[Opening DATA RECORDS section]
-- ==== Sys2Proof/Machine/CollRun.lean ====
section
/-! DEFINITION. How an accepted collective runs: its blocks and chunks, the exchange of digests, counts, verdicts
and exponents, credits, the canonical tree, reduction slots and the endpoint path, and its end (R404, R406 to
R431). -/

namespace Sys2Proof.Machine

/-! ## Runs and what has arrived for them -/

/-- The key of a run. -/
def CollRun.is (r : CollRun) (g : Nat) (id : U32) : Bool := r.desc.group == g && r.desc.collId == id
/-- The outstanding run of a key. -/
def State.collRun (s : State) (g : Nat) (id : U32) : Option CollRun := s.collEng.runs.find? (fun r => r.is g id)
/-- Replace a run. -/
def setRun (s : State) (r : CollRun) : State :=
  let runs := updFirst (fun x => x.is r.desc.group r.desc.collId) (fun _ => r) s.collEng.runs
  { s with collEng := { s.collEng with runs := runs } }
/-- What has arrived for a key. -/
def State.collIn (s : State) (g : Nat) (id : U32) : CollIn :=
  (s.collEng.inbox.find? (fun x => x.group == g && x.id == id)).getD
    { group := g, id := id, digests := [], credits := [], pieces := [], counts := [], exps := [], verdicts := [], arrived := [],
      mismatch := false, lists := [], told := [] }
/-- Replace what has arrived for a key. -/
def setCollIn (s : State) (x : CollIn) : State :=
  let rest := s.collEng.inbox.filter (fun y => !(y.group == x.group && y.id == x.id))
  { s with collEng := { s.collEng with inbox := rest ++ [x] } }
/-- The runs of a batch, in entry order. -/
def State.batchRuns (s : State) (b : Nat) : List CollRun := s.collEng.runs.filter (fun r => r.batch == some b)
/-- Act on the run of a key. -/
def withRun (s : State) (g : Nat) (id : U32) (f : CollRun → State) : State := match s.collRun g id with | none => s | some r => f r

/-- Size of the group. -/
def CollRun.n (r : CollRun) : Nat := r.ranks.length
/-- A rank's group index (R401). -/
def CollRun.indexOf (r : CollRun) (rank : Nat) : Nat := r.ranks.findIdx (fun x => x == rank)
/-- The own group index. -/
def State.ownIndex (s : State) (r : CollRun) : Nat := r.indexOf s.rank
/-- Group indexes of the other members. -/
def State.others (s : State) (r : CollRun) : List Nat := (List.range r.n).filter (fun i => i != s.ownIndex r)
/-- The rank of a group index. -/
def CollRun.rankAt (r : CollRun) (i : Nat) : Nat := r.ranks.getD i 0
/-- The fabric identifier of a group index. -/
def State.idAt (s : State) (r : CollRun) (i : Nat) : U16 := s.members.getD (r.rankAt i) 0

/-- Crews in the hall order of Table 12.4: the group indexes of each, in the order given. -/
def State.crews (s : State) (r : CollRun) (order : List Nat) : List (List Nat) :=
  let crew (i : Nat) : Nat := crewOf (s.idAt r i).toNat
  (order.map crew).eraseDups.map (fun c => order.filter (fun i => crew i == c))
/-- Group indexes in fold order. -/
def State.hallOrder (s : State) (r : CollRun) : List Nat := (s.crews r (List.range r.n)).flatten

/-! ## Blocks and chunks (Table 12.1, R419) -/

/-- A count of a member: an own one, or one that has arrived. -/
def State.countOf (s : State) (r : CollRun) (q k : Nat) : Nat :=
  if q = s.ownIndex r then r.counts.getD k 0
  else match (s.collIn r.desc.group r.desc.collId).counts.find? (fun e => e.1 == r.rankAt q && e.2.1 == k) with
    | some e => e.2.2.toNat
    | none => 0

/-- The elements that member `q` gives member `m`: their offset in q's source, and their number. -/
def State.block (s : State) (r : CollRun) (q m : Nat) : Nat × Nat :=
  let c := r.desc.count
  let before (f : Nat → Nat) (k : Nat) : Nat := ((List.range k).map f).sum
  match r.desc.op with
  | 3 | 5 => (m * c, c)
  | 6 => (0, s.countOf r q 0)
  | 7 => (before (fun k => r.counts.getD k 0) m, r.counts.getD m 0)
  | 8 => (before (s.countOf r q) m, s.countOf r q m)
  | 10 => (0, 0)
  | _ => (0, c)

/-- Elements of a full chunk (R419). -/
def CollDesc.chunkElems (d : CollDesc) : Nat :=
  let log := (if d.chunkLog2 = 0 then 18 else d.chunkLog2) - (if d.esum then 4 else 0)
  max 1 (2 ^ log / d.elemBytes)
/-- Chunks of a block of elements. -/
def CollDesc.chunkCount (d : CollDesc) (elems : Nat) : Nat := (elems + d.chunkElems - 1) / d.chunkElems
/-- First element and number of elements of a chunk of a block. -/
def CollDesc.chunkSpan (d : CollDesc) (elems k : Nat) : Nat × Nat :=
  (k * d.chunkElems, min d.chunkElems (elems - k * d.chunkElems))

/-- Member `m` folds partials (R413): the root of a REDUCE, index 0 of an ALLREDUCE, every member for its own block or prefix. -/
def CollRun.foldsAt (r : CollRun) (m : Nat) : Bool :=
  match r.desc.op with | 1 => m == r.desc.root | 2 => m == 0 | 3 | 7 | 9 => true | _ => false
/-- The members whose partials `m` folds, in fold order (R412, R415). -/
def State.childrenOf (s : State) (r : CollRun) (m : Nat) : List Nat :=
  let order := s.hallOrder r
  if r.desc.op = 9 then
    let upTo := order.takeWhile (fun q => q != m)
    if r.desc.exclusive then upTo else upTo ++ [m]
  else order

/-- Where data that this member takes over whole comes from: the root of a BCAST, every member of a gather or an all-to-all. -/
def CollRun.sources (r : CollRun) : List Nat :=
  match r.desc.op with | 0 => [r.desc.root] | 4 | 5 | 6 | 8 => List.range r.n | _ => []
/-- The first result element of what member `q` gives this member. -/
def State.placeOf (s : State) (r : CollRun) (q : Nat) : Nat :=
  match r.desc.op with
  | 4 | 5 => q * r.desc.count
  | 6 => ((List.range q).map (fun i => s.countOf r i 0)).sum
  | 8 => ((List.range q).map (fun i => s.countOf r i (s.ownIndex r))).sum
  | _ => 0

/-- Number a piece of work of this member: the giving member and the chunk. -/
def workKey (q k : Nat) : Nat := q * 2 ^ 26 + k
/-- Chunks of a pair's block. -/
def State.chunksFor (s : State) (r : CollRun) (q m : Nat) : List Nat := List.range (r.desc.chunkCount (s.block r q m).2)

/-- What this member writes into DST: chunks taken over, chunks folded here, chunks of a result that index 0 folds. -/
def State.targets (s : State) (r : CollRun) : List Nat :=
  let own := s.ownIndex r
  if r.desc.reducing then
    if r.foldsAt own then (s.chunksFor r own own).map (workKey own)
    else if r.desc.op = 2 then (s.chunksFor r own own).map (workKey 0) else []
  else r.sources.flatMap (fun q => (s.chunksFor r q own).map (workKey q))

/-- What this member sends: the other member and the chunk. -/
def State.sendsOf (s : State) (r : CollRun) : List (Nat × Nat) :=
  let own := s.ownIndex r
  (s.others r).flatMap (fun m =>
    let gives := if r.desc.reducing then r.foldsAt m && (s.childrenOf r m).contains own else r.sources.contains own
    let result := r.desc.op == 2 && own == 0
    if gives || result then (s.chunksFor r own m).map (fun k => (m, k)) else [])

/-! ## Sending (R431) -/

/-- The bytes of a COLL_CTRL packet: its kind and contents (log 28). -/
def ctrlBytes (b : CollCtrlBody) : List Byte :=
  match b with
  | .digest d l => leBytes 1 0 ++ leBytes 8 d.toNat ++ leBytes 8 l.toNat
  | .mismatch => leBytes 1 1
  | .verdict st => leBytes 1 2 ++ leBytes 2 st.toNat
  | .counts k cs => leBytes 1 3 ++ leBytes 4 k ++ cs.flatMap (fun c => leBytes 8 c.toNat)
  | .exponents o es => leBytes 1 4 ++ leBytes 8 o.toNat ++ es.flatMap (fun e => leBytes 2 e.toNat)
  | .arrive => leBytes 1 5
[Closing DATA RECORDS section]
ASSIGNMENT: Number of lines above containing "indexOf": state it and nothing else.

EXPECTED OUTPUT: 2